/-- A team exits: its slot and registers are returned; the last one leaves the group draining, which may release the
barriers of the cluster (R29, R33, R34, R268). -/
def exitTeam (s : State) (tk : Nat) : State :=
  let t := s.team tk
  let s := releaseExcl (releasePipe s tk) tk
  let s := { s with teams := tdel s.teams tk, dies := dropTeam s.dies tk }
  match s.group? t.gid with
  | none => s
  | some g =>
    if g.teamKeys.all fun k => (s.team k).st == .free then
      let s := passTicket (s.setGroup { g with st := .draining }) { g with st := .draining }
      match g.mate with | some m => barReleaseAll s m | none => s
    else barReleaseAll s t.gid
/-- Stops a group: its uncommitted work is taken back and it drains (R388, R390). -/
def stopGroup (s : State) (gid : Nat) : State :=
  match s.group? gid with
  | none => s
  | some g =>
    if g.st == .draining then s
    else
      let s := g.teamKeys.foldl (fun s k =>
        let t := s.team k
        let s := if t.st == .swapped then s else if t.regions.isEmpty then dropAsks (dropPipe s k) k else rollbackTo s k 0
        let s := releaseExcl s k
        let s : State := { s with teams := tdel s.teams k }
        { s with faultWait := s.faultWait.filter (fun f => f.tk != k || f.tag.isSome),
                 dies := dropTeam s.dies k }) s
      let s := { s with saveBusy := s.saveBusy.filter fun x => x.1 != gid }
      s.modGroup gid fun g => { g with st := .draining, staged := [], stagedS := [], stagedE := [], stagedU := [], rmarks := [], drawn := [] }
/-- Stops every group of a grid, which completes as failed when they are freed (R390). -/
def stopGrid (s : State) (seq cause info : Nat) (addr : Word) : State :=
  let s := failGrid s seq cause info addr
  let gs := gridGroups s seq
  let s := gs.foldl (fun s g => stopGroup s g.gid) s
  let s := { s with handed := s.handed.filter fun x => x != seq }
  let s := s.modGrid seq fun q => { q with next := gridTotal q, left := gs.length }
  if gs.isEmpty then finishGrid s seq else s
/-- A context halts (R388). R68 asks the record to name the context: R383's record has no field for it, so QUEUE, whose CTX
it is, names it, and INFO the group (DESIGN CHOICE, log 71). -/
def haltContext (s : State) (ctx : Nat) (grid : Option Grid) (cause info : Nat) (addr : Word) : State :=
  let s := journalEvent s grid true cause info 0 0 addr
  let seqs := (s.grids.filter fun x => x.2.ctx == ctx).map (·.1)
  let s := seqs.foldl (fun s q => stopGrid s q cause info addr) s
  let d := s.sched.ctxbase + 128 * ctx
  let s := physWrite s d (leBytes 8 (readPhysN s d 8 / 2 * 2))
  { s with queues := tputAll s.queues (((List.range 64).filter fun i => (s.queue i).ctx == ctx).map fun i =>
      (i, { s.queue i with halt := true })) }

/-- What logging or replaying a choice answers: it stands, it waits for its turn, or its grid has been stopped. -/
inductive Logged where
  | ok (s : State)
  | wait
  | stopped (s : State)
/-- Stops a grid whose order log is full or cannot be followed, and halts its queue (R381, R382). -/
def logStop (s : State) (q : Grid) (cause status : Nat) : State :=
  let s := s.modGrid q.seq fun g => { g with status := if g.status = 0 then status else g.status }
  let s := stopGrid s q.seq cause 0 0
  let x := s.queue q.queue
  s.setQueue q.queue { x with halt := true }
/-- The entries of an order log from a place on, by kind, die and SEQ, up to one that no machine has written (R381). -/
def logRest (s : State) (x : Queue) : Nat → Nat → List (Nat × Nat × Nat)
  | 0, _ => []
  | n + 1, at_ =>
    let h := readPhysN s (x.logbase + at_) 8
    let len := 8 * bits h 8 8
    if x.logsize < at_ + 8 || len = 0 || bits h 0 8 = 0 || decide (6 < bits h 0 8) then []
    else (bits h 0 8, bits h 16 3, bits h 32 32) :: logRest s x n (at_ + len)
/-- Whether a replayed choice can still match an entry of its log: one of its kind, die and grid stands at the place
reached or beyond; else it diverges (R61, R382; log 12). -/
def logAhead (s : State) (qn seq kind die : Nat) : Bool :=
  let x := s.queue qn
  (logRest s x ((x.logsize - x.logptr) / 8) x.logptr).contains (kind, die, seq % 2 ^ 32)
/-- The header doubleword of an order-log entry of some doublewords (R381). -/
def logHead (kind n die seq : Nat) : Nat := kind + 2 ^ 8 * (n % 256) + 2 ^ 16 * die + 2 ^ 32 * (seq % 2 ^ 32)
/-- The teams of a grid that a replayed choice keeps in TAKE try again (R61). -/
def wakeReplay (s : State) (seq : Nat) : State :=
  makeReadyAll s (teamsWhere s fun _ t => t.park == .take && t.wait.toks == 1 &&
    (t.st == .parked || t.st == .swapped) && ((s.group? t.gid).map fun g => g.seq == seq).getD false)
/-- An order-sensitive choice under a queue: appended to its order log, or in replay matched against the next entry;
`stop` ends what cannot be logged or followed (R381, R382). -/
def orderLogAt (s : State) (qn : Nat) (replay : Bool) (seq kind die : Nat) (vals : List Nat) (stop : State → Nat → Nat → State) : Logged :=
  let x := s.queue qn
  let pay := Config.logPayload vals
  let n := 8 * (1 + pay.length)
  let head := logHead kind (1 + pay.length) die seq
  let body := pay.map (·.toNat)
  let at_ := x.logbase + x.logptr
  if replay then
    let h := readPhysN s at_ 8
    if !logAhead s qn seq kind die then .stopped (stop s 0xF1 0)
    else if h = head && (List.range pay.length).map (fun i => readPhysN s (at_ + 8 + 8 * i) 8) = body then
      .ok (wakeReplay (s.setQueue qn { x with logptr := x.logptr + n }) seq)
    else .wait
  else if x.logsize < x.logptr + n then .stopped (stop s 0 0x0C)
  else .ok ((physWrite s at_ (dwBytes (head :: body))).setQueue qn { x with logptr := x.logptr + n })
/-- A choice of a grid; in replay a TAKE that waits for its turn is tried again (R61, R381, R382). -/
def orderLog (s : State) (seq kind die : Nat) (vals : List Nat) : Logged :=
  match s.grid? seq with
  | none => .ok s
  | some q => if !q.det then .ok s else orderLogAt s q.queue q.replay seq kind die vals fun s cause status => logStop s q cause status
/-- What the order log of a replayed grid says next. -/
inductive LogNext where
  /-- the grid is not replayed -/
  | free
  /-- a choice of this kind and die: its payload and the bytes of its entry -/
  | entry (pay : List Word) (n : Nat)
  /-- another choice is next -/
  | wait
  /-- it cannot be followed (R382) -/
  | diverge
/-- The next entry, for a choice of a kind on a die (R61, R382). -/
def logNext (s : State) (seq kind die : Nat) : LogNext :=
  match s.grid? seq with
  | none => .free
  | some q =>
    if !(q.det && q.replay) then .free
    else
      let x := s.queue q.queue
      let at_ := x.logbase + x.logptr
      let h := readPhysN s at_ 8
      if !logAhead s q.queue seq kind die then .diverge
      else if bits h 0 8 ≠ kind || bits h 32 32 ≠ seq % 2 ^ 32 || bits h 16 3 ≠ die then .wait
      else .entry ((List.range (bits h 8 8 - 1)).map fun i => BitVec.ofNat 64 (readPhysN s (at_ + 8 + 8 * i) 8)) (8 * bits h 8 8)
/-- The next entry has been followed. -/
def logPassed (s : State) (seq n : Nat) : State :=
  match s.grid? seq with
  | none => s
  | some q => let x := s.queue q.queue; wakeReplay (s.setQueue q.queue { x with logptr := x.logptr + n }) seq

▶ _ACTIVITY_: Return every line from the entries above that contains the word "stopped".

▶ _EXERCISE SOLUTION_:
/-- What logging or replaying a choice answers: it stands, it waits for its turn, or its grid has been stopped. -/
  | stopped (s : State)
    if !logAhead s qn seq kind die then .stopped (stop s 0xF1 0)
  else if x.logsize < x.logptr + n then .stopped (stop s 0 0x0C)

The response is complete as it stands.